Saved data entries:

====

/-- The tub of a core that is retired goes back to the head of its level, keeping SEQ; its hand-offs are discarded. A tub that
the Tally has skipped stays skipped. -/
def requeueTub (d idx : Nat) (s : State) : State :=
  match tget none (s.die d).hst.held idx with
  | none => s
  | some (t, _) =>
    let s := dropTub d idx s
    let s := if tubOrdered t then s.modFlow d (tubFlow t) fun f => { f with
        held := f.held.filter (·.1 != t.seq), taken := f.taken.filter (·.1 != t.seq) } else s
    let s := notePeak d (tubLevel t) (s.modHst d fun h => { h with ready := t :: h.ready })
    raiseFrom d t.src 0x0D06 (t.src.setWidth 64) (trace d 6 idx t t.src 0 (hstEv d 5 (hstCnt d 7 s)))

/-! ## Takes (13 R292, R293) -/

/-- Whether a tub is eligible for a core that names a set of levels. -/
def eligible (s : State) (d cls core : Nat) (levels : Byte) (t : Tub) : Bool :=
  tubClass t == cls && levels.getLsbD (tubLevel t) && coreSuits s d t core &&
    (!tubOrdered t || decide ((t.seq - (s.flow d (tubFlow t)).oldest).toNat < 256))

/-- The tub a core is given: of the highest level, and within a level the one accepted earliest. -/
def bestTub (s : State) (d cls core : Nat) (levels : Byte) : Option Tub :=
  (List.range 8).reverse.findSome? fun l =>
    (s.die d).hst.ready.find? fun t => tubLevel t == l && eligible s d cls core levels t

/-- A stalled enqueue takes a freed slot: the highest level first, then the oldest. -/
def admitStalled (d : Nat) (s : State) : Option Stall × State :=
  match (List.range 8).reverse.findSome? fun l =>
      (s.die d).hst.stalls.find? fun x => tubLevel x.tub == l && listTakes s d l with
  | none => (none, s)
  | some x => (some x, acceptTub d x.src x.tub (s.modHst d fun h => { h with stalls := h.stalls.erase x }))

/-- A core takes a tub: it leaves the pool, its wait joins the histogram, the Tally notes the take. -/
def takeTub (d cls core : Nat) (t : Tub) (s : State) : State :=
  let idx := loadIndex cls core
  let wait := nsBetween (s.now d) t.stamp
  let key := 16 * tubLevel t + histBin wait
  let s := s.modHst d fun h => { h with
    ready := h.ready.erase t
    held := tset none h.held idx (some (t, s.clk))
    hist := if tracing s d then h.hist else bump h.hist key
    waits := h.waits.filter fun w => !(w.1 == cls && w.2.1 == core)
    flows := if tubOrdered t then tmod {} h.flows (tubFlow t) fun f => { f with taken := (t.seq, s.clk) :: f.taken } else h.flows }
  trace d 2 idx t t.src wait (hstCnt d 1 s)

/-! ## HST_LOAD (13 R298) -/

/-- At an MP boundary each core's load is shown in per mille of the MP; running tubs count up to it. -/
def hoistBoundary (d : Nat) (s : State) : State :=
  s.modHst d fun h =>
    let running := h.held.filterMap fun e => e.2.map fun x => (e.1, min unitsMp (stampDiff s.clk x.2).toNat)
    let idxs := ((h.load.map (·.1)) ++ running.map (·.1)).eraseDups
    let of (i : Nat) : Nat := tget 0 h.load i + ((running.find? (·.1 == i)).map (·.2)).getD 0
    { h with
      load := []
      loadPub := if (s.die d).str.hoistTrace then []
        else idxs.foldl (fun t i => tset 0 t i (BitVec.ofNat 10 (min 1000 (1000 * of i / unitsMp)))) [] }

end Sys2Proof.Machine
end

====

Look over the entries above. Copy every line that contains the word "Option".

def bestTub (s : State) (d cls core : Nat) (levels : Byte) : Option Tub :=
def admitStalled (d : Nat) (s : State) : Option Stall × State :=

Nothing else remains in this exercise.